Exercise directions: Beneath this instruction is a listing. Transcribe from it only the stretch from the line with "(s.setReader o u).setReader" through the line with "theorem setPort_setReader (s", both end lines included, exactly as written.
"""
@[simp] theorem port_setPort_same (s : State) (p : Port) (d : Device) : (s.setPort p d).port p = d := by
  cases p <;> rfl
theorem port_setPort_other (s : State) {p q : Port} (d : Device) (h : q ≠ p) :
    (s.setPort p d).port q = s.port q := by
  cases p <;> cases q <;> first | rfl | exact absurd rfl h
@[simp] theorem port_setReader (s : State) (o : BitOrder) (u : BitUnit) (p : Port) :
    (s.setReader o u).port p = s.port p := by cases o <;> cases p <;> rfl
@[simp] theorem port_setWriter (s : State) (o : BitOrder) (u : BitUnit) (p : Port) :
    (s.setWriter o u).port p = s.port p := by cases o <;> cases p <;> rfl
@[simp] theorem reader_setPort (s : State) (p : Port) (d : Device) (o : BitOrder) :
    (s.setPort p d).reader o = s.reader o := by cases o <;> cases p <;> rfl
@[simp] theorem writer_setPort (s : State) (p : Port) (d : Device) (o : BitOrder) :
    (s.setPort p d).writer o = s.writer o := by cases o <;> cases p <;> rfl
@[simp] theorem reader_setReader_same (s : State) (o : BitOrder) (u : BitUnit) :
    (s.setReader o u).reader o = u := by cases o <;> rfl
theorem reader_setReader_other (s : State) {o q : BitOrder} (u : BitUnit) (h : q ≠ o) :
    (s.setReader o u).reader q = s.reader q := by
  cases o <;> cases q <;> first | rfl | exact absurd rfl h
@[simp] theorem writer_setWriter_same (s : State) (o : BitOrder) (u : BitUnit) :
    (s.setWriter o u).writer o = u := by cases o <;> rfl
theorem writer_setWriter_other (s : State) {o q : BitOrder} (u : BitUnit) (h : q ≠ o) :
    (s.setWriter o u).writer q = s.writer q := by
  cases o <;> cases q <;> first | rfl | exact absurd rfl h
@[simp] theorem writer_setReader (s : State) (o q : BitOrder) (u : BitUnit) :
    (s.setReader o u).writer q = s.writer q := by cases o <;> cases q <;> rfl
@[simp] theorem reader_setWriter (s : State) (o q : BitOrder) (u : BitUnit) :
    (s.setWriter o u).reader q = s.reader q := by cases o <;> cases q <;> rfl
@[simp] theorem setPort_setPort (s : State) (p : Port) (d e : Device) :
    (s.setPort p d).setPort p e = s.setPort p e := by cases p <;> rfl
@[simp] theorem setPort_port (s : State) (p : Port) : s.setPort p (s.port p) = s := by cases p <;> rfl
@[simp] theorem setReader_setReader (s : State) (o : BitOrder) (u v : BitUnit) :
    (s.setReader o u).setReader o v = s.setReader o v := by cases o <;> rfl
@[simp] theorem setReader_reader (s : State) (o : BitOrder) : s.setReader o (s.reader o) = s := by cases o <;> rfl
@[simp] theorem setWriter_setWriter (s : State) (o : BitOrder) (u v : BitUnit) :
    (s.setWriter o u).setWriter o v = s.setWriter o v := by cases o <;> rfl
@[simp] theorem setWriter_writer (s : State) (o : BitOrder) : s.setWriter o (s.writer o) = s := by cases o <;> rfl
theorem setPort_setReader (s : State) (p : Port) (d : Device) (o : BitOrder) (u : BitUnit) :
    (s.setReader o u).setPort p d = (s.setPort p d).setReader o u := by cases o <;> cases p <;> rfl
theorem setPort_setWriter (s : State) (p : Port) (d : Device) (o : BitOrder) (u : BitUnit) :
    (s.setWriter o u).setPort p d = (s.setPort p d).setWriter o u := by cases o <;> cases p <;> rfl
theorem setPort_comm (s : State) {p q : Port} (d e : Device) (h : p ≠ q) :
    (s.setPort p d).setPort q e = (s.setPort q e).setPort p d := by
  cases p <;> cases q <;> first | rfl | exact absurd rfl h
@[simp] theorem setPort_bufBytes (s : State) (p : Port) (d : Device) : (s.setPort p d).bufBytes = s.bufBytes := by
  cases p <;> rfl
@[simp] theorem setReader_bufBytes (s : State) (o : BitOrder) (u : BitUnit) :
    (s.setReader o u).bufBytes = s.bufBytes := by cases o <;> rfl
@[simp] theorem setWriter_bufBytes (s : State) (o : BitOrder) (u : BitUnit) :
    (s.setWriter o u).bufBytes = s.bufBytes := by cases o <;> rfl

end Sys2Proof.Machine
end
"""
Reply to the exercise:
    (s.setReader o u).setReader o v = s.setReader o v := by cases o <;> rfl
@[simp] theorem setReader_reader (s : State) (o : BitOrder) : s.setReader o (s.reader o) = s := by cases o <;> rfl
@[simp] theorem setWriter_setWriter (s : State) (o : BitOrder) (u v : BitUnit) :
    (s.setWriter o u).setWriter o v = s.setWriter o v := by cases o <;> rfl
@[simp] theorem setWriter_writer (s : State) (o : BitOrder) : s.setWriter o (s.writer o) = s := by cases o <;> rfl
theorem setPort_setReader (s : State) (p : Port) (d : Device) (o : BitOrder) (u : BitUnit) :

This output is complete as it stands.